Jinzhao Yang ¹ Jie Chen ² Qingqing Li ² Ren-ai Xu ^2* Xiaohai Chen ³

• ¹ Wenzhou People’s Hospital, Wenzhou, Zhejiang Province, China
• ² First Affiliated Hospital of Wenzhou Medical University, Wenzhou, China
• ³ Third Affiliated Hospital of Wenzhou Medical University, Wenzhou, Zhejiang Province, China

Lenvatinib is a first-line therapy for the treatment of hepatocellular carcinoma (HCC), an active multi-target tyrosine kinase inhibitor (TKI). The interaction between Traditional Chinese Medicine (TCM) and chemicals has increasingly become a research hotspot. The objective of this study was to pinpoint the effects of three flavonoids on the metabolism of lenvatinib. Enzyme reaction system was established and optimized in vitro, and in vivo experiments were conducted in Sprague-Dawley (SD) rats, where the analytes were detected by ultra performance liquid chromatography tandem mass spectrometry (UPLC-MS/MS). We found that among three flavonoids, luteolin and myricetin had strong inhibitory effects on lenvatinib metabolism, with half-maximal inhibitory concentration (IC50) values of 11.36 ± 0.46 µM and 11.21 ± 0.81 µM in RLM, respectively, and 6.89 ± 0.43 µM and 12.32 ± 1.21 µM in HLM, respectively.
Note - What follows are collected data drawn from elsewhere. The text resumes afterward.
/-- A block that a function's CREATE_REGION would read, at device memory 0x1000, and the node that it gives. -/
def block : List Nat := [0, 0, 0, 0x7FFF * 2 ^ 32, 1, 0, 1, 0, 0, 0, 0x1_0000_0001, 0x1_0001_0000_0001, 1, 0, 0, 0]
def blocked : State :=
  { asked 0 4 [dramKey 0x1000] with mem := memSetBytes [] (dramKey 0x1000) (block.flatMap (leBytes 8)) }
def aNode : RcbNode :=
  ⟨dramKey 0x1000, block, none, none, rcbRegion block none 0 (dramKey 0x1000) 0 0 (List.replicate 256 0) 0⟩
def nodesIs (e : Except Nat (List RcbNode × List (Nat × Nat))) (l : List RcbNode) : Bool :=
  match e with
  | .ok (nodes, _) => decide (nodes = l)
  | .error _ => false
theorem witness_RegionsStart_reads : nodesIs (blocked.readTree 0 65536 [⟨dramKey 0x1000, none, none, none, 0⟩] [] []) [aNode] = true := by
  decide +kernel
theorem witness_RegionsStart_tree : blocked.treeStatus [aNode] = 0 ∧ blocked.treeStatus [{ aNode with d := [] }] ≠ 0 ∧
    blocked.nextRegion + 1 ≤ 65536 ∧ 65536 < ({ blocked with nextRegion := 65536 } : State).nextRegion + 1 := by decide +kernel
theorem witness_RegionsStart_places :
    (let r := (created.region 1).getD aRegion
     created.ownRegion 0 1 = some r ∧ r.state = 0 ∧ r.kids = [] ∧ r.cells = 1 ∧ (created.freeList r.supervisor).take r.cells = [0] ∧
       created.fits 1 .cells r.cells = true ∧ Region.dealers { r with placed := [0] } ≠ [] ∧ r.spills = false ∧
       Region.dealers { r with placed := [0], image := [] } = [] ∧ created.fits 1 .cells 2 = false) ∧
    (∀ base ∈ [64, dramKey 0x1000],
      let r := { aRegion with spillBase := base, spillSize := 256, spillPhys := true }
      r.spills = true ∧ created.spillReachable r = decide (base ≠ 64)) ∧
    Claims.noWaits blocked ∧ spaceOf (dramKey 0x1000) = 2 ∧ isWindow (dramKey 0x1000) = false ∧ dramKey 0x1000 % 128 = 0 ∧ memWf blocked.mem = true :=
  ⟨by decide +kernel, by decide +kernel, by unfold Claims.noWaits; decide +kernel, by decide, by decide, by decide,
    by decide +kernel⟩

/-- A switched-out region without cells, and its area of 8 KiB at device memory 0: version, size and CRC stand in its header. -/
def shelved : State :=
  { asked 0 13 [0x2_0000, dramKey 0] with
    regions := [(0, some { aRegion with switched := true, placed := [] })], saves := [(0, [⟨0x98F9_4189, 0, [], [], [], []⟩])],
    mem := [(dramKey 0, BitVec.ofNat 8 (Config.firmwareVersion.toNat % 256)), (dramKey 1, BitVec.ofNat 8 (Config.firmwareVersion.toNat / 256)),
            (dramKey 16, 1), (dramKey 25, 0x20), (dramKey 32, 0x89), (dramKey 33, 0x41), (dramKey 34, 0xF9), (dramKey 35, 0x98)] }
theorem witness_FunctionsMove_in :
    Claims.served shelved 0 13 [1, 2] ∧ shelved.switchTargets 0x2_0000 false = .ok [0] ∧ (shelved.region 0).isSome = true ∧
    shelved.saveOf 0x98F9_4189 0 [] = some ⟨0x98F9_4189, 0, [], [], [], []⟩ ∧ shelved.saveOf 0 0 [] = none ∧ shelved.areaKey (dramKey 0) 4096 = some (dramKey 0) ∧
    (shelved.areaKey (dramKey 0) (switchAreaSize [0])).isSome = true ∧ bytesAt (shelved.homeBytes (dramKey 0) 4096) 24 8 = switchAreaSize [0] ∧
    bytesAt (shelved.homeBytes (dramKey 0) 4096) 16 8 = 1 ∧ shelved.fits 0 .cells 0 = true ∧
    ({ shelved with regions := [(0, some { aRegion with usedCells := 2 })] } : State).fits 0 .cells 0 = false :=
  ⟨served_of (by decide +kernel), ok_of (by decide +kernel), by decide +kernel, by decide +kernel, by decide +kernel, by decide +kernel, by decide +kernel,
    by decide +kernel, by decide +kernel, by decide +kernel, by decide +kernel⟩
/-- A save of `shelved` whose one core was pre-empted with `g1` to `g15` live, and an area that no switch wrote. -/
theorem witness_FunctionsMove_saves :
    (let k := { Core.reset with frozen := true, safeMask := some (-1, 0, 0) }
     let x : RegionSave := ⟨0x98F9_4189, 0, [], [(3, k)], [], []⟩
     let s := { shelved with saves := [(0, [x])] }
     (s.saveOf 0x98F9_4189 0 []).getD (s.foreignSave 0x98F9_4189 0 []) = x ∧ (x.cores.map (·.1)).Nodup ∧ k.safeMask = some (-1, 0, 0) ∧ k.frozen = true) ∧
    (let s := { shelved with saves := [] }
     s.saveOf 0x98F9_4189 0 [] = none ∧ ((s.foreignSave 0x98F9_4189 0 []).cores.map (·.1)).Nodup ∧ (s.foreignSave 0x98F9_4189 0 [5]).placed = [5]) := by
  decide +kernel
theorem witness_FunctionsMove_version : bytesAt (shelved.homeBytes (dramKey 0) 4096) 0 8 = Config.firmwareVersion.toNat := by
  have h : bytesAt (shelved.homeBytes (dramKey 0) 4096) 0 8 = leNat ((List.range 8).map fun i => shelved.homeByte (dramKey 0 + i)) := by
    simp [bytesAt, State.homeBytes, ← List.map_take, List.take_range]
  have l : (List.range 8).map (fun i => shelved.homeByte (dramKey 0 + i)) =
      [BitVec.ofNat 8 (Config.firmwareVersion.toNat % 256), BitVec.ofNat 8 (Config.firmwareVersion.toNat / 256), 0, 0, 0, 0, 0, 0] := rfl
  have v := Config.firmwareVersion.isLt
  rw [h, l]
  simp [leNat]
  omega
/-- The CRC-32C state after 64 zero bytes, and whether a list holds its values after each 64 bytes. -/
def crcZeros (c : Nat) : Nat := (List.replicate 64 (0 : Byte)).foldl (fun c b => crcByte c b.toNat) c
def crcChain : Nat → List Nat → Bool
  | _, [] => true
  | c, d :: t => decide (crcZeros c = d) && crcChain d t
theorem crc_chain (l : List Nat) (c : Nat) (h : crcChain c l = true) :
    (List.replicate (64 * l.length) (0 : Byte)).foldl (fun c b => crcByte c b.toNat) c = l.getLastD c := by
  induction l generalizing c with
  | nil => rfl
  | cons d t ih =>
    simp only [crcChain, Bool.and_eq_true, decide_eq_true_eq] at h
    rw [List.length_cons, Nat.mul_add, Nat.mul_one, Nat.add_comm, ← List.replicate_append_replicate, List.foldl_append]
    show List.foldl _ (crcZeros c) _ = _
    rw [h.1, ih d h.2]
    cases t <;> rfl
def crcMarks : List Nat :=
  [0xFC371498, 0xF7D89B24, 0x8BCA87CF, 0x478D4E6F, 0x03D5A233, 0x4509D0C9, 0xCC289DC7, 0xCF03123F]
    ++ [0x39B9AC6B, 0x1FD80331, 0x7793E80C, 0xC5C4C2F9, 0xFC7DEB93, 0x0D77C4C0, 0xC011635A, 0x11512183]
    ++ [0x96321F3C, 0xA8448891, 0x5717CF61, 0x72802FED, 0x8B77850D, 0x6B47581E, 0xB9F00015, 0x0A6FD2D2]
    ++ [0xDD58B5AA, 0xFBD7265A, 0xAC5B13C6, 0x5BCB999C, 0x782F93A7, 0x50E61FFC, 0x7DDD2266, 0x5B767CB0]
    ++ [0x0058238B, 0x22B79A12, 0x07DD69EA, 0x13CA39CB, 0x441DEFD3, 0xE41FC7CF, 0xFACDA96E, 0x4DF00A81]
    ++ [0xEB5782D0, 0x278B2FA4, 0xCDCF02CA, 0x24571252, 0x25D8D536, 0xD84843AE, 0x3441F00B, 0xDF52BE5C]
    ++ [0xDF1ACD0E, 0xF18F24B4, 0x75AD7B36, 0x0A82160E, 0x559746EE, 0x17AB347E, 0xEAA5B713, 0xF76F41EA]
    ++ [0x74CB944E, 0x81BD34D5, 0xFBEE9C85, 0x142AC051, 0xB705E478, 0x54AF813B, 0xA35D99A2, 0x6706BE76]
theorem witness_FunctionsMove_crc :
    bytesAt (shelved.homeBytes (dramKey 0) 4096) 32 8 % 2 ^ 32 = crc32c ((shelved.homeBytes (dramKey 0) (switchAreaSize [0])).drop 4096) := by
  have z : (shelved.homeBytes (dramKey 0) (switchAreaSize [0])).drop 4096 = List.replicate (64 * crcMarks.length) 0 := by
    have b : ∀ j < 64, ∀ i < 64, shelved.homeByte (dramKey 0 + (4096 + (64 * j + i))) = 0 := by decide +kernel
    have n : switchAreaSize [0] = 8192 := by decide +kernel
    have m : 64 * crcMarks.length = 4096 := by decide +kernel
    rw [n, m, List.eq_replicate_iff]
    refine ⟨by simp [State.homeBytes], fun x h => ?_⟩
    obtain ⟨i, hi, rfl⟩ := List.mem_iff_getElem.1 h
    simp only [State.homeBytes, List.length_drop, List.length_map, List.length_range] at hi
    simp only [State.homeBytes, List.getElem_drop, List.getElem_map, List.getElem_range]
    have e : i = 64 * (i / 64) + i % 64 := by omega
    rw [e]
    exact b (i / 64) (by omega) (i % 64) (by omega)
  have c := crc_chain crcMarks 0xFFFF_FFFF (by decide +kernel)
  rw [z, crc32c, c]
  decide +kernel
theorem witness_FunctionsMove_records :
    areaRecords (shelved.homeBytes (dramKey 0) (switchAreaSize [0])) 1 4096 = [(4096, 0, [])] := by decide +kernel

end Sys2Proof.Tests
end

section
/-! SUPPORT. Which bit patterns are NaNs (R48), and that every operation's result is the canonical NaN or none at all (R60). -/

namespace Sys2Proof.Machine

/-! ### The value of a bit pattern -/

theorem FV.isNan_iff {v : FV} : v.isNan = true ↔ ∃ s, v = .nan s := by cases v <;> simp [FV.isNan]

theorem Fmt.emax_lt (f : Fmt) : f.emax < 2 ^ f.eb := Nat.sub_lt (Nat.two_pow_pos _) Nat.one_pos

/-- R48: a NaN is a pattern whose exponent field is all ones and whose fraction is not 0. -/
theorem Fmt.decode_isNan_iff (f : Fmt) (bits : Nat) :
    (f.decode bits).isNan = true ↔ bits / 2 ^ f.mb % 2 ^ f.eb = f.emax ∧ bits % 2 ^ f.mb ≠ 0 := by
  unfold Fmt.decode
  dsimp only
  split
  · next hex => by_cases hfrac : bits % 2 ^ f.mb = 0 <;> simp [hex, hfrac, FV.isNan]
  · next hex => split <;> simp [hex, FV.isNan]

/-- The sign bit stands above the exponent and the fraction, so it is no part of either field. -/
theorem Fmt.signBit_eq (f : Fmt) (neg : Bool) : f.signBit neg = 2 ^ f.mb * (2 ^ f.eb * b2n neg) := by
  cases neg <;> simp [Fmt.signBit, b2n, Nat.pow_add, Nat.mul_comm]

@[simp] theorem Fmt.decode_signBit_add_isNan (f : Fmt) (neg : Bool) (b : Nat) :
    (f.decode (f.signBit neg + b)).isNan = (f.decode b).isNan := by
  rw [Bool.eq_iff_iff, f.decode_isNan_iff, f.decode_isNan_iff, f.signBit_eq, Nat.mul_add_mod,
    Nat.mul_add_div (Nat.two_pow_pos _), Nat.mul_add_mod]

/-- Up to infinity, whose fraction is 0, no pattern is a NaN: the exponent field is all ones in infinity alone. -/
theorem Fmt.decode_isNan_of_le_infBits (f : Fmt) {b : Nat} (h : b ≤ f.infBits) : (f.decode b).isNan = false := by
  rw [Bool.eq_false_iff, Ne, f.decode_isNan_iff]
  rintro ⟨hex, hfrac⟩
  have hle : b / 2 ^ f.mb ≤ f.emax := Nat.div_le_of_le_mul (by rwa [Nat.mul_comm])
  rw [Nat.mod_eq_of_lt (Nat.lt_of_le_of_lt hle f.emax_lt)] at hex
  have hb : f.infBits + b % 2 ^ f.mb = b := by
    rw [Fmt.infBits, ← hex, Nat.div_add_mod']
  omega

/-- R151: the value of a pattern does not depend on bits above the format's width. -/
@[simp] theorem Fmt.decode_mod_width (f : Fmt) (bits : Nat) : f.decode (bits % 2 ^ f.width) = f.decode bits := by
  have hw : f.width = f.mb + (f.eb + 1) := by unfold Fmt.width; omega
  have hfrac : bits % 2 ^ f.width % 2 ^ f.mb = bits % 2 ^ f.mb :=
    Nat.mod_mod_of_dvd _ (Nat.pow_dvd_pow 2 (by omega))
  have hex : bits % 2 ^ f.width / 2 ^ f.mb % 2 ^ f.eb = bits / 2 ^ f.mb % 2 ^ f.eb := by
    rw [hw, Nat.pow_add, Nat.mod_mul_right_div_self, Nat.mod_mod_of_dvd _ (Nat.pow_dvd_pow 2 (by omega))]
  have hneg : bitOf (bits % 2 ^ f.width) (f.eb + f.mb) = bitOf bits (f.eb + f.mb) := by
    have hs : f.width = f.eb + f.mb + 1 := by unfold Fmt.width; omega
    rw [bitOf, bitOf, hs, Nat.pow_succ, Nat.mod_mul_right_div_self, Nat.mod_mod]
  simp only [Fmt.decode, hfrac, hex, hneg]

/-! ### Rounding -/

/-- R58: an overflow gives infinity or the largest finite value, with its sign. -/
theorem Fmt.overflow_eq_signBit_add (f : Fmt) (mode : Mode) (neg : Bool) :
    ∃ b ≤ f.infBits, f.overflow mode neg = f.signBit neg + b := by
  refine ⟨_, ?_, rfl⟩
  have hmax : f.maxBits ≤ f.infBits := Nat.sub_le _ _
  cases mode <;> cases neg <;> simp [hmax]

/-- What is no NaN rounds to a sign and a magnitude up to infinity. -/
theorem Fmt.round_eq_signBit_add (f : Fmt) (mode : Mode) {v : FV} (hv : v.isNan = false) :
    ∃ b ≤ f.infBits, (f.round mode v).1 = f.signBit v.neg + b := by
  cases v with
  | nan s => simp [FV.isNan] at hv
  | inf neg => exact ⟨_, Nat.le_refl _, rfl⟩
  | fin neg m e =>
    unfold Fmt.round
    dsimp only
    split
    · exact ⟨0, Nat.zero_le _, rfl⟩
    · generalize (if e + (Nat.log2 m : Int) < _ then (_ : Int) else _) - (f.mb : Int) = q
      split
      · exact f.overflow_eq_signBit_add mode neg
      · next hbits => exact ⟨_, Nat.le_of_not_le hbits, rfl⟩

/-! ### Results that are NaNs -/

/-- R60: a bit pattern of the format that is the canonical NaN, if it is a NaN at all. -/
def Fmt.NanCanonical (f : Fmt) (r : Nat) : Prop := (f.decode r).isNan = true → r = f.nanBits

theorem Fmt.nanCanonical_nanBits (f : Fmt) : f.NanCanonical f.nanBits := fun _ => rfl

theorem Fmt.nanCanonical_of_not_isNan (f : Fmt) {r : Nat} (hr : (f.decode r).isNan = false) : f.NanCanonical r :=
  fun hnan => absurd (hr.symm.trans hnan) Bool.false_ne_true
In SD rats, the combined administration of lenvatinib and luteolin obviously expanded the exposure to lenvatinib; however, co-administered with myricetin did not have any changes, which may be due to the poor bioavailability of myricetin in vivo. Furthermore, the inhibitory type of luteolin on lenvatinib showed an un-competitive in RLM and a mixed in HLM. Collectively, flavonoids with liver protection, especially luteolin, may inhibit lenvatinib metabolism in vitro and in vivo.